(Entries taken from a collection)
•••••

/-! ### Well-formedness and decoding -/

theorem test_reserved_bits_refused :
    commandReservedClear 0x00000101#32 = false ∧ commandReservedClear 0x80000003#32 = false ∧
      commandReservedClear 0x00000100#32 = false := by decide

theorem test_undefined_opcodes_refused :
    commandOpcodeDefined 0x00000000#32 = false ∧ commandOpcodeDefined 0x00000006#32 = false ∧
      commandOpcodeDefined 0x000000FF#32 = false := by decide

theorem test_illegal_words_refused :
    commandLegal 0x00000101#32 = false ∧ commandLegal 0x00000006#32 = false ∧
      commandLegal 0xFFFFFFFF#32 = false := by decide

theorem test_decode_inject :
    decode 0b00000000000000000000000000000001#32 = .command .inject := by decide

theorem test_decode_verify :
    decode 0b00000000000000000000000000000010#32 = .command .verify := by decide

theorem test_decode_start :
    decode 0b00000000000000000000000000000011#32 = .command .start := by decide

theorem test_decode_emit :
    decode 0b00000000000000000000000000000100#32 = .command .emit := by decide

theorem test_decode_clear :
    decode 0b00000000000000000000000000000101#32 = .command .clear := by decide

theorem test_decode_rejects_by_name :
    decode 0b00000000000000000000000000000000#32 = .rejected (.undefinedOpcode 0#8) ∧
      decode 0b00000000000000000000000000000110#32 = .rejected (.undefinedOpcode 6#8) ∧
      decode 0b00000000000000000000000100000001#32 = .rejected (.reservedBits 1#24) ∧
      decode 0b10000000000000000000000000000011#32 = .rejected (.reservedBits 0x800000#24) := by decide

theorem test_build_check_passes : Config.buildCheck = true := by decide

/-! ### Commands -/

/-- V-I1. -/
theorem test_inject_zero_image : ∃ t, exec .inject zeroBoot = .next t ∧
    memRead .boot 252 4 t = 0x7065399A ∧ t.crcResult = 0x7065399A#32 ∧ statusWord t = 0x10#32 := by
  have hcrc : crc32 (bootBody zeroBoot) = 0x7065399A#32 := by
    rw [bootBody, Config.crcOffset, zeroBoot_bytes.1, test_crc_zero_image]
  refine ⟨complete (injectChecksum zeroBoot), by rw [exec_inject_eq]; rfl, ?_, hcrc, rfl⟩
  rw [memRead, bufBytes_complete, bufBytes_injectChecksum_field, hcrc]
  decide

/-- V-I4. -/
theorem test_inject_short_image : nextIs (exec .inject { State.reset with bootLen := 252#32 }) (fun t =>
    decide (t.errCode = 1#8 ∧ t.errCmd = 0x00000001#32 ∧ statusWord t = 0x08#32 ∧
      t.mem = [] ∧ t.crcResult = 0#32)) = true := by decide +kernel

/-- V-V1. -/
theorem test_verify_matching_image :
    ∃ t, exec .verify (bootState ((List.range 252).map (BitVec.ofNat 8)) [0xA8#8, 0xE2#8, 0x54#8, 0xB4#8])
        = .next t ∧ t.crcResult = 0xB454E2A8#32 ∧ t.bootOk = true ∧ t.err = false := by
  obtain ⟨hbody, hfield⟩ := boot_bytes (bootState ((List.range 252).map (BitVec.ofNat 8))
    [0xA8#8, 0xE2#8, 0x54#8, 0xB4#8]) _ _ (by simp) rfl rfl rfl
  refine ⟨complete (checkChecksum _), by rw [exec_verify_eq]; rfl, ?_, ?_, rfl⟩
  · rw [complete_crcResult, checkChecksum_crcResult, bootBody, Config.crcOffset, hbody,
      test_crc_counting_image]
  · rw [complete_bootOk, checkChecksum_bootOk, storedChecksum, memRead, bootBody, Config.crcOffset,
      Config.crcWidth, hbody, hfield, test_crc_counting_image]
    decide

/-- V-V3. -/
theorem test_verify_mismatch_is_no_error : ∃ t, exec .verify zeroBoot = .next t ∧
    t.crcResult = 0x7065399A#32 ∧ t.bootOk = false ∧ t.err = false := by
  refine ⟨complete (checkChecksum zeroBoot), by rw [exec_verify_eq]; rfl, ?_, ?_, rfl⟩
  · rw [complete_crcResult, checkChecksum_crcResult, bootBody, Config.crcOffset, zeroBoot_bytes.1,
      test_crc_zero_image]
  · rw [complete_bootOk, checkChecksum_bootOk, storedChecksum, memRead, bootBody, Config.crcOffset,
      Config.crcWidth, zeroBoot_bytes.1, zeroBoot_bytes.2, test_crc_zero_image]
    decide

•••••

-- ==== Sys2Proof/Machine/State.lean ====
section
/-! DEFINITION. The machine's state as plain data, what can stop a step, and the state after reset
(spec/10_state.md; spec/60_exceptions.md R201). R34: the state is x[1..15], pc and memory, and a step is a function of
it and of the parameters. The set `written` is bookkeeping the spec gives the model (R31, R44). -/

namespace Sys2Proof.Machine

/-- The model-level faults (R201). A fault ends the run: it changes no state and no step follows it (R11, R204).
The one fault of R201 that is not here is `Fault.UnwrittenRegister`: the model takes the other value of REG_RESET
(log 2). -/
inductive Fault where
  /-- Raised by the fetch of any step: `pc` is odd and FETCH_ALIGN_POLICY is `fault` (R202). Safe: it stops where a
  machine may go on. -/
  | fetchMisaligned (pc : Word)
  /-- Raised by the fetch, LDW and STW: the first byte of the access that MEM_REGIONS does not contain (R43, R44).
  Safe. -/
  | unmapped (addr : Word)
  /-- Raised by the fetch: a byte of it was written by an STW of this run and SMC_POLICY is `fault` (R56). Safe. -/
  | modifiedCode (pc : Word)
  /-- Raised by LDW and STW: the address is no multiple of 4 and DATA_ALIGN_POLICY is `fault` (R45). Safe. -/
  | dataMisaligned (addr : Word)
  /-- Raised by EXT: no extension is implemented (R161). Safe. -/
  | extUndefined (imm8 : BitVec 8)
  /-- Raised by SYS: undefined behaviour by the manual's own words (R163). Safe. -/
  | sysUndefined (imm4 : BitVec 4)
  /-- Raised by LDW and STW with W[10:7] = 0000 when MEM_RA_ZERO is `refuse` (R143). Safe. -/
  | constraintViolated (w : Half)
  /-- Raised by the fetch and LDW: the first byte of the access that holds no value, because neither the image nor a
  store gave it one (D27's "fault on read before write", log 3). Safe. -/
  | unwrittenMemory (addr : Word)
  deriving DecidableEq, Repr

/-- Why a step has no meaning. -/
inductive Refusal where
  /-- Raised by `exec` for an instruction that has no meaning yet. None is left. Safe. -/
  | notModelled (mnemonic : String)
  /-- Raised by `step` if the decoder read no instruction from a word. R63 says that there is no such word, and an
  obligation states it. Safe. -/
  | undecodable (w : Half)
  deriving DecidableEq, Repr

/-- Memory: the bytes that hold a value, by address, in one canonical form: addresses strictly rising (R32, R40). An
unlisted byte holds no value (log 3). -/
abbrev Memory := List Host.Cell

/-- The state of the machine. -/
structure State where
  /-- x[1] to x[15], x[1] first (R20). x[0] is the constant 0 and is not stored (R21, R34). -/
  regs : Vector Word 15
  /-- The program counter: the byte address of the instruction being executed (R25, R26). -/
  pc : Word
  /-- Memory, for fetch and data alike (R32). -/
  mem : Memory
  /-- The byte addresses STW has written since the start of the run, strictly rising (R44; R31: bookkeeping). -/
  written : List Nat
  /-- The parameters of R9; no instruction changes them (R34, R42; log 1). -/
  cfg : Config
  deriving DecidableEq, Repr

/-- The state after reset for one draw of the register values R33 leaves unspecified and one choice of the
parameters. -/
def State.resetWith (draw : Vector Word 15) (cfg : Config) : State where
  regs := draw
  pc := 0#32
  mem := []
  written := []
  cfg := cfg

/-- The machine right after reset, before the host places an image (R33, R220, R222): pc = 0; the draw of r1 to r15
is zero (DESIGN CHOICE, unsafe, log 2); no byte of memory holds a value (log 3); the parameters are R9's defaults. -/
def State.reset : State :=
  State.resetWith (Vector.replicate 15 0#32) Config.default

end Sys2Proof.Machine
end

•••••

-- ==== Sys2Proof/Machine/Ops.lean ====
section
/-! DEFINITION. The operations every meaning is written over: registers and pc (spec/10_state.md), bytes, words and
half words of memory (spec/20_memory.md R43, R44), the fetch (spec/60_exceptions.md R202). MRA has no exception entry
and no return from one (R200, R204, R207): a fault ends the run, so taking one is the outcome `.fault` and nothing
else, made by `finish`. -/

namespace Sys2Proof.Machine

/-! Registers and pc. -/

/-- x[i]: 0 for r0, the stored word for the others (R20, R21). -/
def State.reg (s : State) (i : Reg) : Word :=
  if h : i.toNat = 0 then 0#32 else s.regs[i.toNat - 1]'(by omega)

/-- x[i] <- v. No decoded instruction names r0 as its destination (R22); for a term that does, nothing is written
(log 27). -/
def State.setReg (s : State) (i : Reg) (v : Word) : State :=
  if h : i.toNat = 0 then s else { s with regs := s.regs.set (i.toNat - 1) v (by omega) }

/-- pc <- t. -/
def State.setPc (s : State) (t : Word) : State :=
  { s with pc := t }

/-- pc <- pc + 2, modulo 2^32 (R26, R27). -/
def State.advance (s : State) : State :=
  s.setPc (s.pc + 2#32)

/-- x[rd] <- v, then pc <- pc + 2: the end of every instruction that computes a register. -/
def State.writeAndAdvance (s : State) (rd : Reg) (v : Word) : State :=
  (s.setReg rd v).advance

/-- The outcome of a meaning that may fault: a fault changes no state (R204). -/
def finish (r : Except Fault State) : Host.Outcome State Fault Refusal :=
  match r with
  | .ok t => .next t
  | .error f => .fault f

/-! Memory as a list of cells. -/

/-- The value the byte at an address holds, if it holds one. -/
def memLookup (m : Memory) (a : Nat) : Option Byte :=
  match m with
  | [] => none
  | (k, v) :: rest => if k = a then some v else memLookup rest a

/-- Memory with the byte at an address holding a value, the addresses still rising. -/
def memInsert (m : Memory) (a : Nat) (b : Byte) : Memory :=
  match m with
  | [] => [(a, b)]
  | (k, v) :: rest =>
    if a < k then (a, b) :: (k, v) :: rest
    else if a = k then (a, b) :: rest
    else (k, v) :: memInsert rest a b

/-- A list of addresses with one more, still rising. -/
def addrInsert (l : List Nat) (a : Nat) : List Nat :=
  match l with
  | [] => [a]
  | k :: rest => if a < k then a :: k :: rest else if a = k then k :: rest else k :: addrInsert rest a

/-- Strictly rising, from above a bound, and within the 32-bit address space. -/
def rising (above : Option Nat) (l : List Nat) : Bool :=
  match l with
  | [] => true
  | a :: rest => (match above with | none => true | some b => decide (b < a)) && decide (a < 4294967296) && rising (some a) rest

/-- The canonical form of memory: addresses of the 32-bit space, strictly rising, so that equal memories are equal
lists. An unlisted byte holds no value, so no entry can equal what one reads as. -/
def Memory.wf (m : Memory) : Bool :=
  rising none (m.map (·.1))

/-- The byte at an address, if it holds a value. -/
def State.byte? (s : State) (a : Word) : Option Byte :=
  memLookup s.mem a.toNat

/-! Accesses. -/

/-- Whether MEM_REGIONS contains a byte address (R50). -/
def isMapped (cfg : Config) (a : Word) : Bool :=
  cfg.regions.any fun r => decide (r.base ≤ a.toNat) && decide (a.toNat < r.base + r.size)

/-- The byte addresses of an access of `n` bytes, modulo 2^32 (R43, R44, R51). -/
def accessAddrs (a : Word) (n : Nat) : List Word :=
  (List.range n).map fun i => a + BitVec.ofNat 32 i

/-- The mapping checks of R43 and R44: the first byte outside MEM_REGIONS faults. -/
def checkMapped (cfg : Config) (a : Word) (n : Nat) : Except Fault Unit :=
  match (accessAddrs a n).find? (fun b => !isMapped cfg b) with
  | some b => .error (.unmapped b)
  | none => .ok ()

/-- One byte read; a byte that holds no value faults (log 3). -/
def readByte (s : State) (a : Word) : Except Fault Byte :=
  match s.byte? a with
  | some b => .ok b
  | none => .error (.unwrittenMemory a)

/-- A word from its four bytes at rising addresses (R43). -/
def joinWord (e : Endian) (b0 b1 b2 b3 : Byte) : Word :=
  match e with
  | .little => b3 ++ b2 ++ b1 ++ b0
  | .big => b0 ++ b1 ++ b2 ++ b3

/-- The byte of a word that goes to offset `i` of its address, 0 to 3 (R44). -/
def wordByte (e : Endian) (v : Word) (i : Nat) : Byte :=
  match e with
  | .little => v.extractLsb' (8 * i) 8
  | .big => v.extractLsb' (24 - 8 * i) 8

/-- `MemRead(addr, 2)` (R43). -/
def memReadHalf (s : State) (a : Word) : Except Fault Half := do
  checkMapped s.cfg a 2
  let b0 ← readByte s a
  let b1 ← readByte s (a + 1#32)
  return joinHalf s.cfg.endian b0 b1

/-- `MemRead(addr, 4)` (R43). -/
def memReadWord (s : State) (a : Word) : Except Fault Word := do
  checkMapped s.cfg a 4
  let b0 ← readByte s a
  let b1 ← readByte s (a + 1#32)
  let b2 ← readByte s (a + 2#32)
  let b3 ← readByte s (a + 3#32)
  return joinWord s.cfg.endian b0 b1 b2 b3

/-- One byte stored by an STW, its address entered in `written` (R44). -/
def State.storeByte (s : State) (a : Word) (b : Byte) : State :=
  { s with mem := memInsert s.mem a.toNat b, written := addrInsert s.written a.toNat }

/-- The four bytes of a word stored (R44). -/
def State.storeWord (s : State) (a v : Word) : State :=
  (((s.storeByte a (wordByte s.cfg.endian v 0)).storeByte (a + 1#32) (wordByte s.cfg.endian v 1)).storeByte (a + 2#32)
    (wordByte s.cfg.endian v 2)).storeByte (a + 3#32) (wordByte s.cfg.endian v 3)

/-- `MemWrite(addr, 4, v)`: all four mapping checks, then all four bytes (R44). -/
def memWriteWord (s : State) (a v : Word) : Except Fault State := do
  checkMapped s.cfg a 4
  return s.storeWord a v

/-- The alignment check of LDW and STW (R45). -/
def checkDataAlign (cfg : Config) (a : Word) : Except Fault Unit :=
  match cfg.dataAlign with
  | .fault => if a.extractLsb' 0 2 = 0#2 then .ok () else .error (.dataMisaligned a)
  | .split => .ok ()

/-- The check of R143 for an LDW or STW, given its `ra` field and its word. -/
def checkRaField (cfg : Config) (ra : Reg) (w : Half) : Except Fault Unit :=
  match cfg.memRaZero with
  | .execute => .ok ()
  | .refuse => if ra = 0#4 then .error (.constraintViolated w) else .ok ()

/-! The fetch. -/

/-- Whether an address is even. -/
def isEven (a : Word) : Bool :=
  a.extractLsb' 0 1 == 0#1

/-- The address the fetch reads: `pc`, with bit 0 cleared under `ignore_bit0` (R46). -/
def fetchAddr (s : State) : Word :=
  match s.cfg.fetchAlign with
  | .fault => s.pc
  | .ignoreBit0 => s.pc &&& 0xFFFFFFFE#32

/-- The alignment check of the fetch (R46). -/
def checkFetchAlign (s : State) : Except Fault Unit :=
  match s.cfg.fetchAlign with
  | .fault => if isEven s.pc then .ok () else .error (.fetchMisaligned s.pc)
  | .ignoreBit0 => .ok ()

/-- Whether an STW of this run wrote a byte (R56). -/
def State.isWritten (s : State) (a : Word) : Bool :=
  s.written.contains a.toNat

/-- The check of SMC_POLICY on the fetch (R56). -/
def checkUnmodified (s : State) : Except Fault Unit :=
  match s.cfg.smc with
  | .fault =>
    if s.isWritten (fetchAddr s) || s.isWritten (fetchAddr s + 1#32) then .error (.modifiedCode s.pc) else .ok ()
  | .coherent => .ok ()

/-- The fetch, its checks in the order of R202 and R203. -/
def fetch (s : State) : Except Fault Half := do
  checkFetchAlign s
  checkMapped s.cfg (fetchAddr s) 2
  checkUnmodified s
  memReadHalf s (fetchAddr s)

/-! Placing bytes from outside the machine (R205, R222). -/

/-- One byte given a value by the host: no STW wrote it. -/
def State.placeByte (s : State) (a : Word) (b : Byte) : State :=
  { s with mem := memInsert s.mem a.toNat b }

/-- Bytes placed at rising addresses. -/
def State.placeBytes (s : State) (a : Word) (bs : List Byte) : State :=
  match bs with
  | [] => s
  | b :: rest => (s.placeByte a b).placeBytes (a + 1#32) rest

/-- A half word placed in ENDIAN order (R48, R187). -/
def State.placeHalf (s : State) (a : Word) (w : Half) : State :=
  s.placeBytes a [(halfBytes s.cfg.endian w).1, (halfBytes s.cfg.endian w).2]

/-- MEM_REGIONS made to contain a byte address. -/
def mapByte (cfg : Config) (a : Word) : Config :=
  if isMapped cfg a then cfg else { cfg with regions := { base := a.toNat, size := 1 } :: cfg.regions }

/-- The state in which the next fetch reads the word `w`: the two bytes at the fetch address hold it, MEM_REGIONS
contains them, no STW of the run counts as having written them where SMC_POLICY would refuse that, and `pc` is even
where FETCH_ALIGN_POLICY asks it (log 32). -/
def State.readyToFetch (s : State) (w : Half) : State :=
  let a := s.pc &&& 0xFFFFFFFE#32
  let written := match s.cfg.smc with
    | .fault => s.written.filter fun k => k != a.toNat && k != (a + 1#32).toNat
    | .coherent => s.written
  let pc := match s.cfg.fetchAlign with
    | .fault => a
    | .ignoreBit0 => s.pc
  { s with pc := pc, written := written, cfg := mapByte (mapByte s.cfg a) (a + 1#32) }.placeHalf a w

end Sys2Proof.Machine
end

•••••

ACTION ITEM — Look above for the line with "and decoding -/" and the line with "decode 0b10000000000000000000000000000011#32 = .rejected". Write out those two lines and all the lines between them, exactly, and no others.

WRITTEN ANSWER —
/-! ### Well-formedness and decoding -/

theorem test_reserved_bits_refused :
    commandReservedClear 0x00000101#32 = false ∧ commandReservedClear 0x80000003#32 = false ∧
      commandReservedClear 0x00000100#32 = false := by decide

theorem test_undefined_opcodes_refused :
    commandOpcodeDefined 0x00000000#32 = false ∧ commandOpcodeDefined 0x00000006#32 = false ∧
      commandOpcodeDefined 0x000000FF#32 = false := by decide

theorem test_illegal_words_refused :
    commandLegal 0x00000101#32 = false ∧ commandLegal 0x00000006#32 = false ∧
      commandLegal 0xFFFFFFFF#32 = false := by decide

theorem test_decode_inject :
    decode 0b00000000000000000000000000000001#32 = .command .inject := by decide

theorem test_decode_verify :
    decode 0b00000000000000000000000000000010#32 = .command .verify := by decide

theorem test_decode_start :
    decode 0b00000000000000000000000000000011#32 = .command .start := by decide

theorem test_decode_emit :
    decode 0b00000000000000000000000000000100#32 = .command .emit := by decide

theorem test_decode_clear :
    decode 0b00000000000000000000000000000101#32 = .command .clear := by decide

theorem test_decode_rejects_by_name :
    decode 0b00000000000000000000000000000000#32 = .rejected (.undefinedOpcode 0#8) ∧
      decode 0b00000000000000000000000000000110#32 = .rejected (.undefinedOpcode 6#8) ∧
      decode 0b00000000000000000000000100000001#32 = .rejected (.reservedBits 1#24) ∧
      decode 0b10000000000000000000000000000011#32 = .rejected (.reservedBits 0x800000#24) := by decide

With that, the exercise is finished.